212 A.3d 1094
Pa. Super. Ct.2019Background
- On Sept. 6, 2011, two men (Appellant Nalik S. Scott and co-defendant Ibrahim Muhammed) allegedly robbed Lorena’s Grocery in Philadelphia; three family members (Porfirio Nunez, Juana Nunez, Lina Sanchez) were fatally shot and another victim injured. Police recovered multiple 9mm casings and bullets.
- Muhammed was arrested months later, gave inculpatory statements to police, and identified Appellant as his co-conspirator; store employees Jessica and Laura Nunez identified Appellant and Muhammed from photo arrays.
- Appellant and Muhammed were tried together; a jury convicted Appellant of three counts of first-degree murder and related offenses. After an irresolute penalty-phase, the trial court imposed three consecutive life sentences plus 50–100 years.
- Appellant raised twelve trial errors on appeal: voir dire limitations regarding anti-Muslim bias, excusal of death‑penalty–scruple jurors, Batson challenge to peremptory strikes, alleged prosecutorial misconduct and improper questioning/impeachment, admission of evidence about witness intimidation, expert testimony disputes (video quality and medical expert cross), and cumulative error.

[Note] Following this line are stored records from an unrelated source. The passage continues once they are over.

-- ==== Sys2Proof/WellFormed.lean ====
section
/-! DEFINITION. Which commands and frames are well formed: a partial last byte has fewer than 8 bits
(30_encoding.md R83, R89), and an UNKNOWN command's opcode is neither READ's nor WRITE's (R85). -/

namespace Sys2Proof

/-- A partial last byte has 0 to 7 bits (30_encoding.md R83). -/
def Frame.wf (f : Frame) : Bool := decide (f.tail.length < 8)

/-- Well-formed commands. Addresses, data, lead and pad bytes may take any value (30_encoding.md R88). -/
def Instr.wf : Instr → Bool
  | .read _ _ _ tail => decide (tail.length < 8)
  | .write _ _ _ _ tail => decide (tail.length < 8)
  | .unknown _ opcode _ tail =>
      decide (tail.length < 8) && decide (opcode ≠ Config.opcRead) && decide (opcode ≠ Config.opcWrite)

end Sys2Proof
end

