-- ==== Sys2Proof/Machine/Step.lean ====
section
/-! DEFINITION. One step. The block has no program counter (10_state.md R46): what runs next is what the environment
does next, the head of `todo`. It is one clock tick, or one whole frame, whose command is decoded and executed; with
nothing listed it is one tick under free draws (log entries 1, 5, 10). -/

namespace Sys2Proof.Machine

/-- One step. It never faults and never refuses (60_exceptions.md R240). -/
def step (s : State) : Host.Outcome State Fault Refusal :=
  match s.todo with
  | [] => execTick (Config.pinsDraw s.now) s
  | .tick pins :: _ => execTick pins s.pop
  | .frame f :: _ =>
      match decode f with
      | .ok i => exec i s.pop
      | .error _ => execNoCommand f s.pop

/-- The state in which the very next step runs the frame of a word of spec/opcode_table.json (log entries 10, 11). -/
def State.withFetchWord (s : State) (nbits w : Nat) : State := s.placeFrame (tableFrame nbits w)

end Sys2Proof.Machine
end

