-- ==== Sys2Proof/Certificates/Slice0/Obligations.lean ====
section
/-! DEFINITION. The statements for the provers. Where a statement speaks of one tick, `s.inputs p` are that tick's inputs
under the pins `p` (10_state.md R47) and `s.events (s.inputs p)` its events (30_encoding.md R91). Where it fixes the
registers of the Bridge but for the outgoing source (43_bridge.md R196, which has a statement of its own), both sides are
compared with `txWord` and `txLeft` put to the same values. -/

open Sys2Proof Sys2Proof.Machine

/-! ## The step -/

/-- 60_exceptions.md R240: no input and no command stops the block. -/
def Obligations.StepNeverStops : Prop :=
  (∀ s : State, ∃ t, step s = .next t) ∧ ∀ (i : Instr) (s : State), ∃ t, exec i s = .next t

/-- A step runs the scheduled tick (10_state.md R50, 00_scope.md R7). That nothing scheduled means a tick under free draws is
the model's choice (log entries 1 and 5). -/
def Obligations.StepRunsTick : Prop :=
  ∀ s : State,
    (∀ p rest, s.todo = .tick p :: rest → step s = .next (State.tick { s with todo := rest } p)) ∧
    (s.todo = [] → step s = .next (s.tick (Config.pinsDraw s.now)))

/-- A step runs the decoded command of the scheduled frame, and a word of the opcode table placed by `withFetchWord` is the
very next command (log entries 1, 10 and 11). -/
def Obligations.StepRunsDecodedCommand : Prop :=
  (∀ (s : State) f rest i, s.todo = .frame f :: rest → decode f = .ok i →
    step s = exec i { s with todo := rest }) ∧
  ∀ (s : State) nbits w i, decodeTableWord nbits w = some i → step (s.withFetchWord nbits w) = exec i s

/-- A frame that holds no command still runs, and ends in Idle with no bus transaction (43_bridge.md R185,
60_exceptions.md R241 label E7, 95_test_vectors.md W4c); what it captured on the way stays captured. -/
def Obligations.CommandlessFrameIssuesNothing : Prop :=
  ∀ (s : State) f rest e, s.ready → f.wf = true → s.todo = .frame f :: rest → decode f = .error e →
    ∃ t, step s = .next t ∧ t.todo = rest ∧ t.cfg = s.cfg ∧ t.port.idle ∧ t.seen = s.seen ++ frameShown f ∧
      t.record = s.record ∧ t.br.state = .idle ∧ t.br.count = 0#3 ∧
      t.br.acc = f.bytes.foldl (fun (acc : Word) (b : Byte) => acc <<< 8 ||| b.setWidth 32) 0#32 ∧
      t.br.wdata = s.br.wdata ∧ t.br.addrHigh = s.br.addrHigh ∧
      (∀ b0 b1 l, f.bytes = b0 :: b1 :: l → t.br.opcode = b1) ∧
      (f.bytes.length < 2 → t.br.opcode = s.br.opcode) ∧
      (∀ b0 b1 b2 b3 l, f.bytes = b0 :: b1 :: b2 :: b3 :: l → t.br.addr = b2 ++ b3) ∧
      (f.bytes.length < 4 → t.br.addr = s.br.addr) ∧
      ∀ m, s.slave = .ms m → t.slave = .ms m

/-! ## Reset -/

/-- 70_reset_and_hazards.md R270 and 10_state.md R51: a tick with `rst = 1` puts every register to its reset value, whatever
the state and the other inputs; the bus cycle ends, and a cycle without its acknowledge is recorded as cancelled. -/
def Obligations.ResetOverridesEverything : Prop :=
  ∀ (s : State) (p : Pins), p.rst = true →
    (s.tick p).br = { state := .idle, acc := 0#32, count := 0#3, opcode := 0#8, addr := 0#16,
                      addrHigh := s.cfg.highAddr, wdata := 0#32, txWord := 0#32, txLeft := 0#3 } ∧
    (∀ y a, s.port = .a y a →
      (s.tick p).port = .a { sclk1 := false, sclk2 := false, csn1 := true, csn2 := true, mosi1 := false, mosi2 := false }
        { sclkPrev := false, selPrev := false, bitCount := 0#3, byteDone := false, rxShift := 0#8, txShift := 0#8,
          partialFlag := false }) ∧
    (∀ b, s.port = .b b →
      (s.tick p).port = .b { state := .reset, busy := false, busyPrev := false, rxStrobe := false, rxByte := 0#8,
                             txData := 0#8 }) ∧
    (s.tick p).outputs.cyc = false ∧ (s.tick p).outputs.stb = false ∧
    (s.tick p).cfg = s.cfg ∧ (s.tick p).todo = s.todo ∧
    (s.br.state = .read → (s.inputs p).bus.ack = false →
      (s.tick p).record = s.record ++ [{ dir := .read, adr := s.outputs.adr, data := none }]) ∧
    (s.br.state = .write → (s.inputs p).bus.ack = false →
      (s.tick p).record = s.record ++ [{ dir := .write, adr := s.outputs.adr, data := none }])

/-- 10_state.md R51 and 70_reset_and_hazards.md R271: the initial state of an instance, for every parameter value and either
transport, and what its outputs show (95_test_vectors.md RS-4). -/
def Obligations.InitialState : Prop :=
  ∀ (p : Params) (port : Port), p.wf = true →
    (State.resetWith p port).cfg = p ∧
    (State.resetWith p port).br =
      { state := .idle, acc := 0#32, count := 0#3, opcode := 0#8, addr := 0#16, addrHigh := p.highAddr, wdata := 0#32,
        txWord := 0#32, txLeft := 0#3 } ∧
    (State.resetWith p port).outputs.cyc = false ∧ (State.resetWith p port).outputs.stb = false ∧
    (State.resetWith p port).outputs.we = false ∧ (State.resetWith p port).outputs.adr = p.highAddr * 2 ^ 16 ∧
    (State.resetWith p port).outputs.datW = 0#32 ∧
    (∀ y a, port = .a y a →
      (State.resetWith p port).port =
        .a { sclk1 := false, sclk2 := false, csn1 := true, csn2 := true, mosi1 := false, mosi2 := false }
          { sclkPrev := false, selPrev := false, bitCount := 0#3, byteDone := false, rxShift := 0#8, txShift := 0#8,
            partialFlag := false } ∧
      (State.resetWith p port).outputs.port = .a false false) ∧
    (∀ b, port = .b b →
      (State.resetWith p port).port =
        .b { state := .reset, busy := false, busyPrev := false, rxStrobe := false, rxByte := 0#8, txData := 0#8 } ∧
      (State.resetWith p port).outputs.port = .b true true p.sbRegCr p.sbCrEnable) ∧
    ∃ q, State.reset = State.resetWith Config.params q

/-- The invariant holds at reset, for every parameter value in its range and either transport. -/
def Obligations.ResetHasInvariant : Prop :=
  State.reset.Inv ∧ ∀ (p : Params) (port : Port), p.wf = true → (State.resetWith p port).Inv

/-! ## The Synchronizer -/

/-- 40_synchronizer.md R111, R112: both stages of the three lines in every tick. -/
def Obligations.SynchronizerStages : Prop :=
  ∀ (s : State) y a (p : Pins), s.port = .a y a → p.rst = false →
    ∃ a', (s.tick p).port = .a { sclk1 := p.sclk, sclk2 := y.sclk1, csn1 := p.csN, csn2 := y.csn1, mosi1 := p.mosi,
                                 mosi2 := y.mosi1 } a'

/-- 40_synchronizer.md R116: in a run of ticks without reset, the outputs in tick `n + 2` are the inputs of tick `n`. -/
def Obligations.SynchronizerLatency : Prop :=
  ∀ (s : State) y a (l : List Pins) (n : Nat) (p : Pins), s.port = .a y a → (∀ q ∈ l, q.rst = false) →
    l[n]? = some p → n + 2 ≤ l.length →
    ∃ y' a', (s.run (l.take (n + 2))).port = .a y' a' ∧ y'.sclkS = p.sclk ∧ y'.selS = !p.csN ∧ y'.mosiS = p.mosi

/-! ## Transport A -/

/-- 41_transport_a.md R122: `Start`. A clock edge in the same tick is lost (R134): `sclkPrev` follows the clock. -/
def Obligations.TransportAStart : Prop :=
  ∀ (s : State) y a (p : Pins), s.port = .a y a → p.rst = false → y.csn2 = false → a.selPrev = false →
    (s.events (s.inputs p)).start = true ∧ (s.events (s.inputs p)).txReq = true ∧
    (s.events (s.inputs p)).byteReady = false ∧ (s.events (s.inputs p)).done = false ∧
    ∃ y', (s.tick p).port = .a y' { sclkPrev := y.sclk2, selPrev := true, bitCount := 0#3, byteDone := false,
                                    rxShift := 0#8, txShift := s.txByte (s.inputs p), partialFlag := a.partialFlag }

/-- 41_transport_a.md R123: `Done`, and the partial frame. -/
def Obligations.TransportADone : Prop :=
  ∀ (s : State) y a (p : Pins), s.port = .a y a → p.rst = false → y.csn2 = true → a.selPrev = true →
    (s.events (s.inputs p)).done = true ∧ (s.events (s.inputs p)).start = false ∧
    (s.events (s.inputs p)).byteReady = false ∧ (s.events (s.inputs p)).txReq = false ∧
    ∃ y', (s.tick p).port = .a y' { sclkPrev := y.sclk2, selPrev := false, bitCount := 0#3, byteDone := false,
                                    rxShift := a.rxShift, txShift := a.txShift,
                                    partialFlag := a.partialFlag || (decide (a.bitCount ≠ 0#3) || a.byteDone) }

/-- 41_transport_a.md R124: a sample on a rising edge. -/
def Obligations.TransportASample : Prop :=
  ∀ (s : State) y a (p : Pins), s.port = .a y a → p.rst = false → y.csn2 = false → a.selPrev = true → y.sclk2 = true →
    a.sclkPrev = false →
    (s.events (s.inputs p)).start = false ∧ (s.events (s.inputs p)).byteReady = false ∧
    (s.events (s.inputs p)).done = false ∧ (s.events (s.inputs p)).txReq = false ∧
    ∃ y', (s.tick p).port = .a y' { sclkPrev := true, selPrev := true, bitCount := a.bitCount + 1#3,
                                    byteDone := a.byteDone || decide (a.bitCount = 7#3),
                                    rxShift := a.rxShift <<< 1 ||| (if y.mosi2 then 1#8 else 0#8),
                                    txShift := a.txShift, partialFlag := a.partialFlag }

- The Superior Court reviewed claims for waiver, relevance, discretion in evidentiary rulings, Batson standards, and harmless‑error; it affirmed the judgment of sentence in all respects.
Issues
| Issue | Plaintiff's Argument (Appellant) | Defendant's Argument (Commonwealth / Trial Court) | Held |
|---|---|---|---|
| Voir dire on anti‑Muslim bias | Scott argued the court prevented individual questioning of venirepersons about bias against Muslims and that the detective’s comment made individualized inquiry necessary | Court asked a single group question about fairness toward African‑American Muslims; defense counsel accepted the court’s method at the time | Waived for lack of objection; on the merits single group question was adequate (Richardson) |
| Dismissal of jurors with death‑penalty scruples | Counsel should have been allowed to rehabilitate jurors who said beliefs would prevent imposing death or life without parole | Trial court followed Keaton authority permitting dismissal where jurors say beliefs would prevent penalty | No error; dismissal appropriate under Keaton |
| Batson challenge to peremptory strikes | Four African‑American venirepersons were struck early; strikes were pretextual | Commonwealth offered race‑neutral reasons (residency, prison job duties, staring, youth/immaturity); trial court found explanations credible | No Batson violation; trial court’s credibility findings not clearly erroneous |
| Prosecutor’s “evil” remark and appeals to emotion/race | Opening and closing statements (e.g., calling defendants “evil,” remarks about experts’ pay) inflamed jury and prejudiced defendants | Defense did not timely object to some remarks; court gave curative instruction about emotion and impartiality; some comments were within permissible bounds or supported by cross‑examination | Waived where no objection; where preserved, remarks were harmless or within advocacy limits |
| Leading questions and limits on cross‑examination | Prosecutor led witnesses and court sustained objections limiting defense cross on witnesses’ memory/perception | Court sustained relevancy objections as remote; defense often failed to cite authority or preserved objection | Issues largely waived or without merit; court did not abuse discretion |
| Admission of evidence re: witness intimidation (Facebook photos) | Introducing photos and questions about intimidation lacked connection to defendants and unfairly prejudiced jury | Evidence was admissible to explain witnesses’ prior inconsistent statements; court gave limiting instructions that defendants were not shown to be responsible | Properly admitted for limited purpose; no error |
| Detective expert on video quality (Rule 573) | Expert testimony on video quality should have been precluded for untimely report and prejudice | Court limited Detective Dunlap to technical testimony and defense counsel withdrew objection on record | Waived; in any event the testimony was constrained and permitted |
| Use of prior high‑profile case and expert impeachment | Prosecutor revealed the Colorado theater case and displayed a video still despite pretrial in limine limiting specificity | Trial court sustained objections, admonished prosecutor, excluded video unless later shown necessary; defense did not move for mistrial | Waived or harmless; trial court’s handling appropriate and no mistrial warranted |
Key Cases Cited
- Commonwealth v. Walker, 185 A.3d 969 (Pa. 2018) (separate notices of appeal required when multiple dockets are involved)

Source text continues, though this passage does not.